The internet touches pretty much every aspect of our lives these days, but typically we don’t devote a whole lot of mind share to cybersecurity. So, without further ado, I’m going to give you, dear reader, a rundown of the security enhancements made in ONTAP 9.3.
First up, encryption. Specifically, data at rest encryption using NetApp Volume Encryption (NVE).
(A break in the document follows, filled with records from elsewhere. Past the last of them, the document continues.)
-- ==== Sys2Proof/Tests/Slice0.lean ====
section
/-! SUPPORT. Small tests: ill-formed terms, words written out from the spec, one step on one state with the results of
95_test_vectors, and for every statement with hypotheses a state and operands that meet them, clause by clause. -/
namespace Sys2Proof.Tests
open Sys2Proof.Machine Sys2Proof.Claims

/-! ### States to test on -/

/-- A fresh frame; its stream identifier is 0. -/
def fresh : State := { State.reset with sid := 0#31 }

/-- The fresh frame of 95_test_vectors P1 after its step 7, with the pack mode given. -/
def built (mode : PackMode) : State :=
  { fresh with
    flags := 0x28#8, len := 19#24, sid := 1#31, pad := 3#8, prio := some ⟨true, 5#31, 200#8⟩
    hblk := some [[0x00, 0x01, 0x02, 0x03, 0x04], [0x05, 0x06, 0x07, 0x08, 0x09]], hlen := some 10
    lenstale := false, packMode := mode }

/-- A fresh frame with these chunks on `IN`, open or closed. -/
def onInput (chunks : List (List Byte)) (closed : Bool) : State := { fresh with rd := ⟨chunks, closed, false, 0⟩ }

/-- A decoded frame (95_test_vectors D2). -/
def decoded : State := { fresh with phase := .decoded, flags := 0x08#8, len := 1#24, hblk := some [], hlen := some 0, lenstale := false }

/-- A frame that faulted BAD_PHASE. -/
def broken : State :=
  { fresh with phase := .faulted, fsr := 0b010#3, fcause := some (.contractViolation .badPhase) }

/-- A fresh frame on a poisoned reader. -/
def poisoned : State := { fresh with fsr := 0b001#3, rd := ⟨[], true, true, 1⟩ }

/-- The frame of 95_test_vectors P5 after its step 3, with what arrives next. -/
def holding (inputs : List Input) : State :=
  { onInput [[0x01]] false with held := some ⟨0x08, 4, 1⟩, inputs := inputs }

/-- The fresh frame with what arrives next. -/
def receiving (inputs : List Input) : State := { fresh with inputs := inputs }

/-- Does the outcome have a next state, with this property? -/
def yields (o : Host.Outcome State Fault Refusal) (p : State → Bool) : Bool :=
  match o with
  | .next t => p t
  | .fault _ => false
  | .refused _ => false

/-- One chunk, or none for no bytes. -/
def chunksOf (bytes : List Byte) : List (List Byte) := if bytes.isEmpty then [] else [bytes]

/-- A DECODE on bytes, as one row of the tables of 95_test_vectors: its response, `FSR`, poison and the bytes consumed. -/
def faultsWith (f l : Word) (bytes : List Byte) (closed : Bool) (c : Cause) (consumed : Nat) : Bool :=
  yields (exec (.decode f l 1) (onInput (chunksOf bytes) closed)) fun t =>
    t.resp == some (.fault c) && t.phase == .faulted && t.rd.poisoned && t.rd.pos == consumed
      && t.rd.buf.flatten == bytes.drop consumed && t.fsr == c.fsrBit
First introduced with 9.1, NVE only supported the onboard key manager introduced in 9.0. With 9.3 however, NVE has reached parity support with the key managers supported for use with NetApp self-encrypting drives (NSE). As before, NVE and NSE can be used together; each unique XTS-AES-256 data encryption key is automatically stored in the key manager, and NetApp offers FIPS 140-2* compliant key management solutions.
Introducing multifactor authentication
Let’s move over to access control for a moment and discuss the introduction of multifactor authentication (MFA) for web access to both System Manager and OnCommand Unified Manager, as well as in SSH for command line access. For the security conscious, implementing MFA is a great decision and helps protect against both brute force attacks and weak passwords. Web-based MFA is implemented via SAML using an identity provider and Active Directory. SSH, however, is actually 2FA, does not require an identity provider and is only available for local admin accounts. The two factors here are SSH key exchange combined with username and password challenge/response.
Finally, for the compliancy-minded out there, SnapLock gets three new features:
- Legal hold
- Event-based retention
- Volume append mode
Legal hold is used to hold files in a tamperproof state for an indefinite period for litigation purposes. It can be applied at the file, folder or volume level and prevents deletion or modification until the hold is removed.
Event-based retention helps customers reduce the risk of failing to protect records according to legal requirements. This is useful for protecting records that must be protected for a certain time period after an event occurs. This can be applied at both the file and directory level.
Volume append mode protects data in 256KB increments, on ingest, not just on close. Useful for protecting audio or video capture.
That wraps up the security updates to NetApp ONTAP 9.3; hopefully, you’re a little more cybersecure having read it.
*FIPS 140-2, Level 1, currently under review.